Выбрать главу

Варьируя уровень освещенности в помещении с комарами, Уинфри добивался сокращения или удлинения суточного цикла. Ученый сопоставлял эффект со временем световой вспышки. Затем вместо выяснения биохимической подоплеки процессов он предпринял топологическое исследование, сконцентрировав внимание на качественной, а не количественной стороне полученных данных. Ученый пришел к неожиданному выводу: в геометрии присутствовала некая особенность, точка, отличная от всех других. Рассматривая эту своеобразную черту, Уинфри предположил, что строго определенная по продолжительности вспышка света сбивает ход биологических часов насекомых или любых других живых существ.

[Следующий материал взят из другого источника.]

-- ==== Sys2Proof/Syntax.lean ====
section
/-! DEFINITION. The commands: one constructor of `Instr` for each row of spec/opcode_table.json, with the operands that
a Mehroft line or a happening of the world gives. -/

namespace Sys2Proof

/-! ## Names of things -/

/-- The channels of a station, in the order of R90. -/
inductive Chan where
  | ax | fd | la | lb | in0 | in1 | in2 | in3 | out0 | out1
  deriving DecidableEq, Repr

/-- The head objects of R89. -/
inductive HeadObj where
  | tacho1 | tacho2 | mark | zero | rell | relr | loop | key | wakein | wakeout
  deriving DecidableEq, Repr

/-- The timebases of R44; `ax n` is AXnn. -/
inductive TB where
  | ax (n : Nat) | line | time | flash
  deriving DecidableEq, Repr

/-- The engines in the order of R444's codes. -/
inductive Engine where
  | int | net | evt | io | mot | lamp | bud | jrn
  deriving DecidableEq, Repr

/-- The two lanes of Campion (R17). -/
inductive Lane where
  | a | b
  deriving DecidableEq, Repr

/-- The two network paths (R361). -/
inductive Path where
  | a | b
  deriving DecidableEq, Repr

/-- A frame's arrival at a port (R362): the path, the sending node, the path and the sequence number that its PRP trailer names, none without
one, and whether its FCS is wrong. -/
structure Arrival where
  path : Path
  node : Nat
  trailer : Option (Path × Nat)
  fcs : Bool
  deriving DecidableEq, Repr

/-- A frame with a port's arrival data (R362): how it came and its bytes. -/
structure NetFrame where
  via : Arrival
  bytes : List Byte
  deriving DecidableEq, Repr

/-- An IGMP query (R366): how it came, and its group, none for the general query. -/
structure IgmpQuery where
  via : Arrival
  group : Option Nat
  deriving DecidableEq, Repr

/-- The node that a PRP supervision frame names, and the peer unit it is, if any (R363). -/
structure PrpNode where
  node : Nat
  peer : Option (Fin 1024)
  deriving DecidableEq, Repr

/-- The side of a train (R167 SIDE). -/
inductive Side where
  | l | r
  deriving DecidableEq, Repr

/-- The protected switches of a station: feed, load channel LA, load channel LB (R206). -/
inductive Sw where
  | fd | la | lb
  deriving DecidableEq, Repr

/-- The two session modes (R97). -/
inductive Mode where
  | typed | gen
  deriving DecidableEq, Repr

/-- Where a line comes from: a session 0 to 63, or the supervisor line (R108, R112). -/
inductive Port where
  | session (n : Nat)
  | supervisor
  deriving DecidableEq, Repr

/-- The objects a line can name (R89, R504, R505, R507). `nothing` is a well-formed address that names nothing of this
device, such as S70 or S17/LC (R89). -/
inductive Obj where
  | unit | units | peers | safety | twin | net | banks | time | line | session | supervisor
  | st (n : Nat)
  | ch (n : Nat) (c : Chan)
  | sl (n : Nat)
  | bus (n : Nat)
  | cam (n : Nat)
  | camPt (n i : Nat)
  | mark (n : Nat)
  | plat (n : Nat)
  | head (h : HeadObj)
  | tb (t : TB)
  | safeout (n : Nat)
  | safein (n : Nat)
  | unitNo (n : Nat)
  | nothing (text : String)
  deriving DecidableEq, Repr

/-- One member of a station list: Snn or Snn-Smm (R90). -/
structure StRange where
  first : Nat
  last : Nat
  deriving DecidableEq, Repr

/-- `<stations>`: ALL, or a list of stations and ranges (R90). -/
inductive StSel where
  | all
  | items (l : List StRange)
  /-- a list of which ALL is a member; none stands for ALL -/
  | withAll (l : List (Option StRange))
  deriving DecidableEq, Repr

/-- One member of a channel list: one channel over stations, channels within one station, one channel of ALL, an object of another kind, or
an address such as S17/LC that names nothing (R89, R90). -/
inductive ChItem where
  | over (first last : Nat) (c : Chan)
  | within (n : Nat) (c1 c2 : Chan)
  | all (c : Chan)
  | other (o : Obj)
  | nothing (text : String)
  deriving DecidableEq, Repr

/-- `<channels>`: ALL/ch, or a list (R90). -/
inductive ChSel where
  | all (c : Chan)
  | items (l : List ChItem)
  deriving DecidableEq, Repr

/-- A member of a list that names stations and channels (R90). -/
inductive AddrItem where
  | st (r : StRange)
  | ch (i : ChItem)
  | all
  deriving DecidableEq, Repr

/-- The objects of a SET or WATCH line (R495, R497). -/
inductive ObjSel where
  | obj (o : Obj)
  | sts (s : StSel)
  | chs (s : ChSel)
  | mix (l : List AddrItem)
  deriving DecidableEq, Repr

/-! ## Values as written -/

/-- The unit suffixes of R92 and R486. -/
inductive Suf where
  | um | mm | m | umS | mmS | mS | umS2 | mmS2 | mS2 | umS3 | mmS3 | mS3
  | ns | us | ms | s | mA | A | mV | V | vms | mW | W | hz | khz | mJ | J | c | pct
  deriving DecidableEq, Repr

/-- A number as written (R92): the digits as one integer, how many of them stand behind the point, and the suffix. -/
structure Lit where
  mant : Int
  decimals : Nat := 0
  suffix : Option Suf := none
  deriving DecidableEq, Repr

/-- A value of a KEY=value field (R92, R93). -/
inductive Val where
  | num (l : Lit)
  | word (w : String)
  | obj (o : Obj)
  | ip (a b c d : Nat)
  | hexkey (v : Nat)
  /-- a string in quotes, which no key takes (R93) -/
  | str (t : List Byte)
  deriving DecidableEq, Repr

/-- The names of the keys (R504, R505); the same name may serve several kinds of object. -/
inductive Key where
  | SCALE | RATIO | EDIR | SDIR | STEPW | DIRS | PROFILE | SPEED | ACC | DEC | JERK | CREEP | SDEC | FERR | INDEX | REVCNT
  | ITOL | HOME | HOMEDIR | REFPOS | REFMAX | SLMIN | SLMAX | LIMNEG | LIMPOS | LIMSTOP | FACT | FGAP | CAMLAG | IENV
  | ROLE | SIDE | CLOSEDSW | LOCKSW | EDGE | STOWSW | UNLOCK | STEP | STEPCAM | STEPDEP | STEPSTOW | STEPT | STOWT | OPENPOS
  | OSPEED | CSPEED | LOCKZONE | EDGEMUTE | OBSTARM | MARGIN | MARGINMAX | PERSIST | PERSISTMAX | DRIFT | DRIFTMAX | LEARNMAX
  | REOPEN | RECLOSE | RDWELL | UNLOCKT | LOCKT | FINALT | AUTOCLOSE | DOORLAMP | LAMPLOOP | DPOS | DWIDTH | ITYPE | FILTER | TPW
  | WIRE | INRUSH | SLEW | MODE | PWR | UREF | PWMF | PPHASE | ISET | OLDET | OLTHR | OLT | UNOM | BUS
  | PROVED | PWIDTH | ONTHR | PTHR | RESERVE | FAILSAFE | FSPERIOD | FSPHASE | DIMMIN | ULOAD
  | TEST | OWDET | OWT | CNT | GATE | ZFREQ | ZTIME | COUNT | TPULSE
  | PEAK | EWIN | EMAX | GROUP | GPEAK | CAP | ENVK | CRATECAP | TDSTART | TDFULL | DERATEMIN
  | SYSID | SKEY | SMTIMEOUT | TYPE | TO | FROM | IPADDR | MASK | GATEWAY | PTPDOMAIN | PTPROLE | PRIO1 | PRIO2 | ANNINT | ANNTO
  | SYNCINT | DELAYINT | UTCOFF | TLV | RELSRC | RELUNIT | ZEROHOLD | LOOPDELAY | ORIENT | SELMARGIN | PRIOTAG | PEERTO
  | WAKEPULSE | TWIN | N | INTERP | WRAP | X | Y | AUTORETURN | SERVICE | TACHO | DPP | DIR | MARKTOL | MARKWIN | POS
  | START | END | QUOTA | IDLE | HOLD | VALUE
  -- keys of lines that are no configuration keys
  | DIST | FOLLOW | TABLE | MASTER | OFFSET | LEARN | PERIOD | PHASE | DUTY | IFPAST | REPEAT | INTERVAL | HYST | USER | DO
  | RATE | SNAP | WINDOW | SELECT | PT | LEN
  deriving DecidableEq, Repr

/-! ## Lines and their arguments -/

/-- What ended a line when it was framed (R85, R99). -/
inductive Term where
  | crlf | lf | cr
  deriving DecidableEq, Repr

/-- A Mehroft line as it stands in a session's input buffer: the characters before its check (before the terminator when
it has none), the check, the mode under which it was framed (R98) and its terminator. -/
structure Line where
  port : Port
  chars : List Byte
  check : Option W16 := none
  /-- a check that is not four upper-case hex digits, as written (R95, R96) -/
  badCheck : Option (List Byte) := none
  framed : Mode := .gen
  term : Term := .crlf
  /-- the unit part of the line's addresses, when they carry one (R89, R91) -/
  unit : Option Nat := none
  deriving DecidableEq, Repr

/-- The motion keys of a line (16, "Door and motion keys on the line"). -/
structure MotionKeys where
  speed : Option Lit := none
  acc : Option Lit := none
  dec : Option Lit := none
  jerk : Option Lit := none
  profile : Option String := none
  deriving DecidableEq, Repr

/-- The target of a MOVE or JOG line (R489). -/
inductive MoveTgt where
  | pos (l : Lit)
  | dist (l : Lit)
  | speed (l : Lit)
  deriving DecidableEq, Repr

/-- Keys of JOURNAL READ (R457). -/
structure JQuery where
  fromN : Option Nat := none
  toN : Option Nat := none
  since : Option Int := none
  til : Option Int := none
  type : Option Nat := none
  station : Option Nat := none
  count : Nat := 1000
  deriving DecidableEq, Repr

/-- The objects of SHOW that are more than an address (R507, R508). -/
inductive ShowObj where
  | obj (o : Obj)
  | slice (n : Nat)
  | eventTag (t : Nat)
  | eventSlot (n : Nat)
  | sessionN (n : Option Nat)
  | buffer (out : Bool) (offset : Nat)
  | netPeers (first : Nat)
  | camPoint (n : Nat) (i : Option Nat)
  deriving DecidableEq, Repr

/-- Crossing directions (R44, R58). -/
inductive Dir where
  | up | down | any
  deriving DecidableEq, Repr

/-- IFPAST settings (R62). -/
inductive IfPast where
  | fire | wait | miss
  deriving DecidableEq, Repr

/-- A verb form with its arguments: what a pool slot's text holds, what DO embeds (R60), what REPLAY runs again (R431). -/
inductive Verb where
  | opn (sts : StSel) (side : Option Side) (auto : Option Bool)
  | cls (sts : StSel) (side : Option Side)
  | stop (sts : StSel) (hard : Bool)
  | resume (sts : StSel)
  | move (n : Nat) (t : MoveTgt) (k : MotionKeys)
  | follow (n : Nat) (fact : Option Nat)
  | jog (n : Nat) (t : MoveTgt) (k : MotionKeys)
  | ref (n : Nat)
  | refLearn (n : Nat) (times : Nat)
  | cam (n : Nat) (table : Nat) (master : Obj) (offset : Option Lit)
  | lamp (chs : ChSel) (on : Bool)
  | flash (chs : ChSel) (period : Lit) (phase duty : Option Lit)
  | out (chs : ChSel) (on : Bool)
  | proveLearn (o : Obj)
  | proveReturn (o : Obj)
  | proveLoop
  | isolate (sts : StSel) (on : Bool)
  | set (sel : ObjSel) (kvs : List (Key × Val))
  | setLinePos (v : Lit)
  | setTimeValue (v : Lit)
  | setService (n : Nat)
  | setCount (n : Nat) (c : Chan) (v : Lit)
  | get (o : Obj) (ks : List Key)
  | show (o : ShowObj)
  | askUnits
  | askVersion
  | watch (objs : List ObjSel) (rate : Option Lit)
  | budget (o : Obj) (kvs : List (Key × Lit))
  | budgetClear
  | save
  | saveSafety
  | saveBegin
  | saveAbort
  | journalRead (custody : Bool) (q : JQuery)
  | snapshotList
  | snapshotRead (snap start len : Option Nat)
  | snapshotRelease (n : Nat)
  | sleep (system : Bool)
  | wake
  | live
  /-- an AT event: its timebase, trigger and embedded text are in the pool entry and the operation -/
  | event (t : TB)
  | replay (sess : Nat) (snap : Option Nat) (window : Option Lit)
  | pair (n : Nat)
  | pairAttach (source : Option Nat)
  | pairRelease
  | reset
  /-- a verb that DO refuses: AT, CANCEL, RESET, MODE, LOGIN, PAIR (R60) -/
  | banned (name : String)
  deriving DecidableEq, Repr

/-- The arguments of an AT line (16, "AT keys"). -/
structure AtArgs where
  tb : TB
  value : Option Lit := none
  relative : Bool := false
  dir : Option Dir := none
  ifpast : Option IfPast := none
  rep : Bool := false
  interval : Option Lit := none
  period : Option Lit := none
  phase : Option Lit := none
  hyst : Option Lit := none
  count : Option Nat := none
  user : Option Nat := none
  doVerb : Verb
  doText : List Byte
  /-- the unit part of the embedded command's addresses (R494) -/
  doUnit : Option Nat := none
  deriving DecidableEq, Repr

/-! ## What the world supplies with a happening -/

/-- One circuit's samples of the train-line inputs, in mV (R288, R289). -/
structure Circuits where
  zero : Nat := 0
  rell : Nat := 0
  relr : Nat := 0
  key : Nat := 0
  deriving DecidableEq, Repr

/-- The result record a lane sends the other lane (R332): the frame counters it was computed from, the LOOP command, the
enable masks of the eight slices, permission, and the lamp states. -/
structure ResultRec where
  frames : List Nat := []
  loop : Bool := false
  masks : List Byte := []
  permitted : W64 := 0
  /-- dark and known state of the indicators and of LB, each as a proved channel; reserve in use -/
  dark : W64 := 0
  darkB : W64 := 0
  known : W64 := 0
  knownB : W64 := 0
  reserve : W64 := 0
  deriving DecidableEq, Repr

/-- The read-back of a store write (R346, R461): all as written, or the bank, or with SAVE SAFETY a lane's own store, other than written. -/
inductive StoreRead
  | good
  | bank
  | lane (x : Lane)
  deriving DecidableEq, Repr

/-- What a switch's sensors read at one conversion (R215, R216, R223, R226): the current at the amplifier of the low and of the high range in
0.1 mA, the supply and the output voltage in mV (an inductive load draws the output below 0 V), the die in C. -/
structure Conv where
  low : Nat
  high : Nat
  u : Nat
  out : Int
  die : Int
  deriving DecidableEq, Repr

Предположение было смелым, но эксперименты Уинфри подтвердили его. «Придя в лабораторию ровно в полночь, вы воздействуете на комаров определенным количеством фотонов, и такой особенно точный и выверенный по времени толчок „выключает“ внутренние часы насекомых. Комар лишается сна — то притихает, то жужжит, но все невпопад. Так продолжается, пока вы не устанете наблюдать и не устроите насекомым новую встряску. Суточный ритм комаров беспрестанно нарушается». В начале 70-х годов математический подход Уинфри к явлению суточного ритма не вызвал особого интереса, и оказалось непросто опробовать лабораторную методику на биологических видах, которые стали бы возражать против длительного заточения в клетки.

Нарушение суточного ритма человека при стремительной смене часовых поясов, а также бессонница входят в число нерешенных вопросов биологии. Они вынуждают людей глотать бесполезные пилюли. Исследователям удалось собрать немало данных в ходе экспериментов, участниками которых выступали студенты, пенсионеры или драматурги, спешащие поскорей закончить пьесу. За несколько сотен долларов испытуемые соглашались существовать в условиях «временной изоляции»: никакого дневного света, никаких температурных изменений, никаких часов и телефонов. Характерные для людей суточные циклы «сон — бодрствование», а также циклы изменения температуры тела являются своего рода нелинейными осцилляторами, которые сами собой восстанавливаются после небольших пертурбаций. В условиях изоляции, при отсутствии ежедневно возобновляемых стимулов, цикл изменений температуры увеличивается до 25 часов, причем низкие значения приходятся на стадию сна. Эксперименты немецких ученых выявили, что по истечении нескольких недель цикл «сон — бодрствование», обособившись от температурного цикла, становится неупорядоченным. Люди бодрствуют в течение 20 или даже 30 часов, за которыми следуют 10 или 12 часов сна. При этом испытуемые не только не замечают удлинения их «суток», но и отказываются верить, когда им об этом сообщают. В середине 80-х годов систематический подход Уинфри был применен к людям. Первой испытуемой стала пожилая женщина, вязавшая вечерами перед источником яркого света. Ее суточный цикл резко изменился. По словам женщины, она испытывала великолепные ощущения, будто ехала в машине с откидным верхом. Что же касается Уинфри, то он пошел дальше, обратившись к проблеме сердечных ритмов.

Впрочем, сам Уинфри не сказал бы, что «пошел дальше». Для него объект изучения не изменился — другой химизм, но та же динамика. Так или иначе, после того как он стал невольным и беспомощным свидетелем внезапных смертей, вызванных сердечной недостаточностью, сердце сделалось для него предметом особого интереса. Однажды на его глазах во время летнего отпуска умер его родственник. Во второй раз в пруду, где купался Уинфри, утонул мужчина. Почему же неизменный ритм, заставляющий сердце то расслабляться, то напрягаться два миллиарда (или более) раз на протяжении жизни, вдруг становится таким неуправляемым и фатально неистовым?

Уинфри поведал историю о своем предшественнике, Джордже Майнсе, которому в 1914 г. было 28 лет. В лаборатории монреальского Университета Макгилл Майнс соорудил небольшое устройство, способное передавать сердцу малые, четко регулируемые электрические импульсы.

«Когда Майнс решил, что настала пора приступить к экспериментам на людях, он выбрал в подопытные себя самого, — пишет Уинфри. — В тот вечер, около шести часов, привратник заметил, что в лаборатории стоит непривычная тишина, и, встревожившись, направился туда. Майнс лежал под одной из скамей. Рядом с ним стоял аппарат, довольно сложное по тем временам электрическое устройство. К груди, прямо над сердцем, был прикреплен разбитый механизм. Счетчик, находившийся рядом, все еще фиксировал прерывистое биение сердца. Майнс умер, не приходя в сознание».